(Stored records)
☆ ☆ ☆ ☆ ☆ ☆ ☆

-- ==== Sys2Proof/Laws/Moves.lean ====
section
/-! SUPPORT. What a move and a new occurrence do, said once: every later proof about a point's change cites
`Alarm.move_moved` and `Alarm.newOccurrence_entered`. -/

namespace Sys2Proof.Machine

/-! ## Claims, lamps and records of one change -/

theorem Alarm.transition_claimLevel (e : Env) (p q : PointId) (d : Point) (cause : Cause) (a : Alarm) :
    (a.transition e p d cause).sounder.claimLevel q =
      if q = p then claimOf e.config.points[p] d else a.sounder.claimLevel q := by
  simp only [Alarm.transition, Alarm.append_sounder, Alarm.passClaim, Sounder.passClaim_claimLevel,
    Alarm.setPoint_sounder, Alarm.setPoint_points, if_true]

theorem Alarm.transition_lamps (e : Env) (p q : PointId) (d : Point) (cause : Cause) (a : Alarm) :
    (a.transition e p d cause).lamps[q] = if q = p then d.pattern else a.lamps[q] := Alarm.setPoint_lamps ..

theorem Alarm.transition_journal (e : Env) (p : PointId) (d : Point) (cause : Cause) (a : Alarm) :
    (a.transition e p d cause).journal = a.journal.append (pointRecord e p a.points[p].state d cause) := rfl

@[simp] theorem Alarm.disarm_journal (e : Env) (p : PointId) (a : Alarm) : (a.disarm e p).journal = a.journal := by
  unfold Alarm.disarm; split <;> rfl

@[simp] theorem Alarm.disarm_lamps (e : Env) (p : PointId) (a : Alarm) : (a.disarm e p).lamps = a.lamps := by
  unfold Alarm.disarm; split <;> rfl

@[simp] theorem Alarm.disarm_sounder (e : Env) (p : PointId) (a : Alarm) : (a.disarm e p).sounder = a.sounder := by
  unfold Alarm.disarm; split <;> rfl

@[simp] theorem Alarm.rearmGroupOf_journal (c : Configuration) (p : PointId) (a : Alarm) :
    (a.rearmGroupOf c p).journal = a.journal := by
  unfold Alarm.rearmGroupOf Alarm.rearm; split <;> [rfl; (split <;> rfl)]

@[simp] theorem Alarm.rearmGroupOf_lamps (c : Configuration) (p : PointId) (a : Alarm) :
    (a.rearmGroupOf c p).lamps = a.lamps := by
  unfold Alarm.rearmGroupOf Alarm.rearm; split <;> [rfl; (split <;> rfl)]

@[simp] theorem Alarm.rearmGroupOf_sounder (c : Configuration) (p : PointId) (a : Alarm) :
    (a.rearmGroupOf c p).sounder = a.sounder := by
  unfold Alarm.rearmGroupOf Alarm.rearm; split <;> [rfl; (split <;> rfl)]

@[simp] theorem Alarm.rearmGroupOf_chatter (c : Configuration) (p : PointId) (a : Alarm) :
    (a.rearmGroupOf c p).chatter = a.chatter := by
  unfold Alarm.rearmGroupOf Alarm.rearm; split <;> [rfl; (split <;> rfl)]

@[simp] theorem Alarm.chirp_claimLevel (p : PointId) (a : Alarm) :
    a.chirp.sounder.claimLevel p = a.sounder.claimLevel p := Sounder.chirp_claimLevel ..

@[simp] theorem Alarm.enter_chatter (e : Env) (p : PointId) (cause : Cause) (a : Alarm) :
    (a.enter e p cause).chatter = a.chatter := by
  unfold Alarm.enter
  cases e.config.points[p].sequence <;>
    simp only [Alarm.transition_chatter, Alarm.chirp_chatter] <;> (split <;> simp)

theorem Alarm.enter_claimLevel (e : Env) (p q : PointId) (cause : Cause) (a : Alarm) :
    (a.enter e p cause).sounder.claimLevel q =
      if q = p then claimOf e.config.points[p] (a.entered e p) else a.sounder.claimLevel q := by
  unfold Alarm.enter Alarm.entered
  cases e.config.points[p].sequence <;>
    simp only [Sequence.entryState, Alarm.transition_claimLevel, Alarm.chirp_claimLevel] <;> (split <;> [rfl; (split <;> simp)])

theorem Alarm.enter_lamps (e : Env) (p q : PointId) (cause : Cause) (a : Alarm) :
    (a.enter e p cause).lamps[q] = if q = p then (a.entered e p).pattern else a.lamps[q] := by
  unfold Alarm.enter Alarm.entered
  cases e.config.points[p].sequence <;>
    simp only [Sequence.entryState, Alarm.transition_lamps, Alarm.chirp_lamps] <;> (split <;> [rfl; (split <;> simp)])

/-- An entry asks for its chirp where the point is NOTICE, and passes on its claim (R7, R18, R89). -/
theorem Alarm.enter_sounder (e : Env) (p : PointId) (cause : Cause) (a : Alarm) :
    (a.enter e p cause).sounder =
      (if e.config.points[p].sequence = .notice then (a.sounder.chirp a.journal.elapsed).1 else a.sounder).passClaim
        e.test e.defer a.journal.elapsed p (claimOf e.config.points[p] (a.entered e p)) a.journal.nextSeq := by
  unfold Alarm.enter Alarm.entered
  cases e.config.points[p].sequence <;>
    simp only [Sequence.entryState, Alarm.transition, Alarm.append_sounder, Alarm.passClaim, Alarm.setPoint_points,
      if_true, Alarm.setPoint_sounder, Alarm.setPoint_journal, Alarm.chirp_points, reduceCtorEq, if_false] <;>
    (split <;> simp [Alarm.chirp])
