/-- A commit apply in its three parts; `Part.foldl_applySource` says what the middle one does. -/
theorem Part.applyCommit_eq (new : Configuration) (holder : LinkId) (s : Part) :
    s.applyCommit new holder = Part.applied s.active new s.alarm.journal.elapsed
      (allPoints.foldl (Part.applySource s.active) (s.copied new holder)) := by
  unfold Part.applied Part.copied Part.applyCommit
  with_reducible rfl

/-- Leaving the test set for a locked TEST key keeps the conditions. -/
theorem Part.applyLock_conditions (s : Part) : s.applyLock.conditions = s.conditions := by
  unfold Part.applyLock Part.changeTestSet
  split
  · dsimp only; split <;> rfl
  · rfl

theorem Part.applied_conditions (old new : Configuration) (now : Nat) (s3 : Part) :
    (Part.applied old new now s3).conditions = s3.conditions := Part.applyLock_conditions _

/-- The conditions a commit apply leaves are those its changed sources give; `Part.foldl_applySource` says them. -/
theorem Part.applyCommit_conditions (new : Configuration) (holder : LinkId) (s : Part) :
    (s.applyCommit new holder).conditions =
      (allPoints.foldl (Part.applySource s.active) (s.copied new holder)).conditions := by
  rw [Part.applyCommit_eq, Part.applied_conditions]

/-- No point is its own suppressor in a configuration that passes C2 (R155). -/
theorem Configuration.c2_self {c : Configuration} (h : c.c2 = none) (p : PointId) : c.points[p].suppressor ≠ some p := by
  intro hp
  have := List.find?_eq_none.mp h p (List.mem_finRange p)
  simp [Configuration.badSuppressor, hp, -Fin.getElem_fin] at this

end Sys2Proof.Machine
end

☆ ☆ ☆ ☆ ☆ ☆ ☆

WHAT IS NEEDED: Return every entry verbatim.

SOLUTION FOR THIS TASK:
-- ==== Sys2Proof/Laws/Moves.lean ====
section
/-! SUPPORT. What a move and a new occurrence do, said once: every later proof about a point's change cites
`Alarm.move_moved` and `Alarm.newOccurrence_entered`. -/

namespace Sys2Proof.Machine

/-! ## Claims, lamps and records of one change -/

theorem Alarm.transition_claimLevel (e : Env) (p q : PointId) (d : Point) (cause : Cause) (a : Alarm) :
    (a.transition e p d cause).sounder.claimLevel q =
      if q = p then claimOf e.config.points[p] d else a.sounder.claimLevel q := by
  simp only [Alarm.transition, Alarm.append_sounder, Alarm.passClaim, Sounder.passClaim_claimLevel,
    Alarm.setPoint_sounder, Alarm.setPoint_points, if_true]

theorem Alarm.transition_lamps (e : Env) (p q : PointId) (d : Point) (cause : Cause) (a : Alarm) :
    (a.transition e p d cause).lamps[q] = if q = p then d.pattern else a.lamps[q] := Alarm.setPoint_lamps ..

theorem Alarm.transition_journal (e : Env) (p : PointId) (d : Point) (cause : Cause) (a : Alarm) :
    (a.transition e p d cause).journal = a.journal.append (pointRecord e p a.points[p].state d cause) := rfl

@[simp] theorem Alarm.disarm_journal (e : Env) (p : PointId) (a : Alarm) : (a.disarm e p).journal = a.journal := by
  unfold Alarm.disarm; split <;> rfl

@[simp] theorem Alarm.disarm_lamps (e : Env) (p : PointId) (a : Alarm) : (a.disarm e p).lamps = a.lamps := by
  unfold Alarm.disarm; split <;> rfl

@[simp] theorem Alarm.disarm_sounder (e : Env) (p : PointId) (a : Alarm) : (a.disarm e p).sounder = a.sounder := by
  unfold Alarm.disarm; split <;> rfl

@[simp] theorem Alarm.rearmGroupOf_journal (c : Configuration) (p : PointId) (a : Alarm) :
    (a.rearmGroupOf c p).journal = a.journal := by
  unfold Alarm.rearmGroupOf Alarm.rearm; split <;> [rfl; (split <;> rfl)]

@[simp] theorem Alarm.rearmGroupOf_lamps (c : Configuration) (p : PointId) (a : Alarm) :
    (a.rearmGroupOf c p).lamps = a.lamps := by
  unfold Alarm.rearmGroupOf Alarm.rearm; split <;> [rfl; (split <;> rfl)]

@[simp] theorem Alarm.rearmGroupOf_sounder (c : Configuration) (p : PointId) (a : Alarm) :
    (a.rearmGroupOf c p).sounder = a.sounder := by
  unfold Alarm.rearmGroupOf Alarm.rearm; split <;> [rfl; (split <;> rfl)]

@[simp] theorem Alarm.rearmGroupOf_chatter (c : Configuration) (p : PointId) (a : Alarm) :
    (a.rearmGroupOf c p).chatter = a.chatter := by
  unfold Alarm.rearmGroupOf Alarm.rearm; split <;> [rfl; (split <;> rfl)]

@[simp] theorem Alarm.chirp_claimLevel (p : PointId) (a : Alarm) :
    a.chirp.sounder.claimLevel p = a.sounder.claimLevel p := Sounder.chirp_claimLevel ..

@[simp] theorem Alarm.enter_chatter (e : Env) (p : PointId) (cause : Cause) (a : Alarm) :
    (a.enter e p cause).chatter = a.chatter := by
  unfold Alarm.enter
  cases e.config.points[p].sequence <;>
    simp only [Alarm.transition_chatter, Alarm.chirp_chatter] <;> (split <;> simp)

theorem Alarm.enter_claimLevel (e : Env) (p q : PointId) (cause : Cause) (a : Alarm) :
    (a.enter e p cause).sounder.claimLevel q =
      if q = p then claimOf e.config.points[p] (a.entered e p) else a.sounder.claimLevel q := by
  unfold Alarm.enter Alarm.entered
  cases e.config.points[p].sequence <;>
    simp only [Sequence.entryState, Alarm.transition_claimLevel, Alarm.chirp_claimLevel] <;> (split <;> [rfl; (split <;> simp)])

theorem Alarm.enter_lamps (e : Env) (p q : PointId) (cause : Cause) (a : Alarm) :
    (a.enter e p cause).lamps[q] = if q = p then (a.entered e p).pattern else a.lamps[q] := by
  unfold Alarm.enter Alarm.entered
  cases e.config.points[p].sequence <;>
    simp only [Sequence.entryState, Alarm.transition_lamps, Alarm.chirp_lamps] <;> (split <;> [rfl; (split <;> simp)])

/-- An entry asks for its chirp where the point is NOTICE, and passes on its claim (R7, R18, R89). -/
theorem Alarm.enter_sounder (e : Env) (p : PointId) (cause : Cause) (a : Alarm) :
    (a.enter e p cause).sounder =
      (if e.config.points[p].sequence = .notice then (a.sounder.chirp a.journal.elapsed).1 else a.sounder).passClaim
        e.test e.defer a.journal.elapsed p (claimOf e.config.points[p] (a.entered e p)) a.journal.nextSeq := by
  unfold Alarm.enter Alarm.entered
  cases e.config.points[p].sequence <;>
    simp only [Sequence.entryState, Alarm.transition, Alarm.append_sounder, Alarm.passClaim, Alarm.setPoint_points,
      if_true, Alarm.setPoint_sounder, Alarm.setPoint_journal, Alarm.chirp_points, reduceCtorEq, if_false] <;>
    (split <;> simp [Alarm.chirp])
/-- A commit apply in its three parts; `Part.foldl_applySource` says what the middle one does. -/
theorem Part.applyCommit_eq (new : Configuration) (holder : LinkId) (s : Part) :
    s.applyCommit new holder = Part.applied s.active new s.alarm.journal.elapsed
      (allPoints.foldl (Part.applySource s.active) (s.copied new holder)) := by
  unfold Part.applied Part.copied Part.applyCommit
  with_reducible rfl

/-- Leaving the test set for a locked TEST key keeps the conditions. -/
theorem Part.applyLock_conditions (s : Part) : s.applyLock.conditions = s.conditions := by
  unfold Part.applyLock Part.changeTestSet
  split
  · dsimp only; split <;> rfl
  · rfl

theorem Part.applied_conditions (old new : Configuration) (now : Nat) (s3 : Part) :
    (Part.applied old new now s3).conditions = s3.conditions := Part.applyLock_conditions _

/-- The conditions a commit apply leaves are those its changed sources give; `Part.foldl_applySource` says them. -/
theorem Part.applyCommit_conditions (new : Configuration) (holder : LinkId) (s : Part) :
    (s.applyCommit new holder).conditions =
      (allPoints.foldl (Part.applySource s.active) (s.copied new holder)).conditions := by
  rw [Part.applyCommit_eq, Part.applied_conditions]

/-- No point is its own suppressor in a configuration that passes C2 (R155). -/
theorem Configuration.c2_self {c : Configuration} (h : c.c2 = none) (p : PointId) : c.points[p].suppressor ≠ some p := by
  intro hp
  have := List.find?_eq_none.mp h p (List.mem_finRange p)
  simp [Configuration.badSuppressor, hp, -Fin.getElem_fin] at this

end Sys2Proof.Machine
end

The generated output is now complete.